Exercise.
Show every line from the data below that includes "unmodelled".

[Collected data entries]
————————
-- ==== Sys2Proof/Decode.lean ====
section
/-! DEFINITION. The reference decoder and encoder (30_encoding.md R77 to R80, 45_reference_isa_int.md R222, 46_reference_isa_fp.md
R255, R259). The decoder follows the opcode map of R80; `opcodeTable` is spec/opcode_table.json's match and mask columns,
the second way the spec says which words are legal (30_encoding.md R66). -/

namespace Sys2Proof

/-! ## Fields of a word (30_encoding.md R77; bit 0 is the least significant, 00_scope.md R10) -/

/-- `ins[lo + width - 1 : lo]` as a number. -/
def bitField (w : Word) (lo width : Nat) : Nat := w.toNat / 2 ^ lo % 2 ^ width

/-- `ins[31:26]`. -/
def opcodeOf (w : Word) : Nat := bitField w 26 6
/-- `ins[5:0]`. -/
def functOf (w : Word) : Nat := bitField w 0 6
/-- `ins[25:21]` as a number: the COP1 sub-operation or `fmt`. -/
def fmtOf (w : Word) : Nat := bitField w 21 5
/-- `rs = ins[25:21]`. -/
def rsOf (w : Word) : RegIdx := Fin.ofNat 32 (bitField w 21 5)
/-- `rt = ins[20:16]`. -/
def rtOf (w : Word) : RegIdx := Fin.ofNat 32 (bitField w 16 5)
/-- `rd = ins[15:11]`. -/
def rdOf (w : Word) : RegIdx := Fin.ofNat 32 (bitField w 11 5)
/-- `shamt = ins[10:6]`. -/
def shamtOf (w : Word) : RegIdx := Fin.ofNat 32 (bitField w 6 5)
/-- `ft = ins[20:16]`. -/
def ftOf (w : Word) : RegIdx := Fin.ofNat 32 (bitField w 16 5)
/-- `fs = ins[15:11]`. -/
def fsOf (w : Word) : RegIdx := Fin.ofNat 32 (bitField w 11 5)
/-- `fd = ins[10:6]`. -/
def fdOf (w : Word) : RegIdx := Fin.ofNat 32 (bitField w 6 5)
/-- `imm16 = ins[15:0]`. -/
def imm16Of (w : Word) : BitVec 16 := BitVec.ofNat 16 (bitField w 0 16)
/-- `target26 = ins[25:0]`. -/
def target26Of (w : Word) : BitVec 26 := BitVec.ofNat 26 (bitField w 0 26)

/-! ## The decoder -/

/-- Why a word is no instruction: `illegal` spells none (30_encoding.md R66), `unmodelled` has no meaning in this
configuration (R68). -/
inductive DecodeError where
  | illegal
  | unmodelled (why : String)
  deriving DecidableEq, Repr

/-- A double-precision instruction, or the refusal of an odd register (46_reference_isa_fp.md R255). -/
def decodeDouble (i : Instr) : Except DecodeError Instr :=
  if i.wellFormed then .ok i else .error (.unmodelled "odd double register")

/-- Primary opcode 0x00, by funct (30_encoding.md R80). -/
def decodeSpecial (w : Word) : Except DecodeError Instr :=
  match functOf w with
  | 0x00 => .ok (.sll (rdOf w) (rtOf w) (shamtOf w))
  | 0x02 => .ok (.srl (rdOf w) (rtOf w) (shamtOf w))
  | 0x03 => .ok (.sra (rdOf w) (rtOf w) (shamtOf w))
  | 0x04 => .ok (.sllv (rdOf w) (rtOf w) (rsOf w))
  | 0x06 => .ok (.srlv (rdOf w) (rtOf w) (rsOf w))
  | 0x07 => .ok (.srav (rdOf w) (rtOf w) (rsOf w))
  | 0x08 => .ok (.jr (rsOf w))
  | 0x09 => .ok (.jalr (rdOf w) (rsOf w))
  | 0x0C => .ok (.syscall)
  | 0x10 => .ok (.mfhi (rdOf w))
  | 0x11 => .ok (.mthi (rsOf w))
  | 0x12 => .ok (.mflo (rdOf w))
  | 0x13 => .ok (.mtlo (rsOf w))
  | 0x18 => .ok (.mult (rsOf w) (rtOf w))
  | 0x19 => .ok (.multu (rsOf w) (rtOf w))
  | 0x1A => .ok (.div (rsOf w) (rtOf w))
  | 0x1B => .ok (.divu (rsOf w) (rtOf w))
  | 0x20 => .ok (.add (rdOf w) (rsOf w) (rtOf w))
  | 0x21 => .ok (.addu (rdOf w) (rsOf w) (rtOf w))
  | 0x22 => .ok (.sub (rdOf w) (rsOf w) (rtOf w))
  | 0x23 => .ok (.subu (rdOf w) (rsOf w) (rtOf w))
  | 0x24 => .ok (.and (rdOf w) (rsOf w) (rtOf w))
  | 0x25 => .ok (.or (rdOf w) (rsOf w) (rtOf w))
  | 0x26 => .ok (.xor (rdOf w) (rsOf w) (rtOf w))
  | 0x27 => .ok (.nor (rdOf w) (rsOf w) (rtOf w))
  | 0x2A => .ok (.slt (rdOf w) (rsOf w) (rtOf w))
  | 0x2B => .ok (.sltu (rdOf w) (rsOf w) (rtOf w))
  | _ => .error .illegal

/-- Primary opcode 0x01, by the rt field (30_encoding.md R80). -/
def decodeRegimm (w : Word) : Except DecodeError Instr :=
  match (rtOf w).val with
  | 0x00 => .ok (.bltz (rsOf w) (imm16Of w))
  | 0x01 => .ok (.bgez (rsOf w) (imm16Of w))
  | 0x10 => .ok (.bltzal (rsOf w) (imm16Of w))
  | 0x11 => .ok (.bgezal (rsOf w) (imm16Of w))
  | _ => .error .illegal

/-- COP1 with fmt 0x10 (S), by funct (30_encoding.md R80). -/
def decodeSingle (w : Word) : Except DecodeError Instr :=
  match functOf w with
  | 0x00 => .ok (.addS (fdOf w) (fsOf w) (ftOf w))
  | 0x01 => .ok (.subS (fdOf w) (fsOf w) (ftOf w))
  | 0x02 => .ok (.mulS (fdOf w) (fsOf w) (ftOf w))
  | 0x03 => .ok (.divS (fdOf w) (fsOf w) (ftOf w))
  | 0x06 => .ok (.movS (fdOf w) (fsOf w))
  | _ => .error .illegal

/-- COP1 with fmt 0x11 (D), by funct (30_encoding.md R80; 46_reference_isa_fp.md R255). -/
def decodeDoubleFmt (w : Word) : Except DecodeError Instr :=
  match functOf w with
  | 0x00 => decodeDouble (.addD (fdOf w) (fsOf w) (ftOf w))
  | 0x01 => decodeDouble (.subD (fdOf w) (fsOf w) (ftOf w))
  | 0x02 => decodeDouble (.mulD (fdOf w) (fsOf w) (ftOf w))
  | 0x03 => decodeDouble (.divD (fdOf w) (fsOf w) (ftOf w))
  | 0x06 => decodeDouble (.movD (fdOf w) (fsOf w))
  | _ => .error .illegal

/-- Primary opcode 0x11, by the rs or fmt field (30_encoding.md R80; 46_reference_isa_fp.md R259). -/
def decodeCop1 (w : Word) : Except DecodeError Instr :=
  match fmtOf w with
  | 0x00 => .ok (.mfc1 (rtOf w) (fsOf w))
  | 0x04 => .ok (.mtc1 (rtOf w) (fsOf w))
  | 0x10 => decodeSingle w
  | 0x11 => decodeDoubleFmt w
  | _ => .error .illegal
————————
Output below.
/-- Why a word is no instruction: `illegal` spells none (30_encoding.md R66), `unmodelled` has no meaning in this
  | unmodelled (why : String)
  if i.wellFormed then .ok i else .error (.unmodelled "odd double register")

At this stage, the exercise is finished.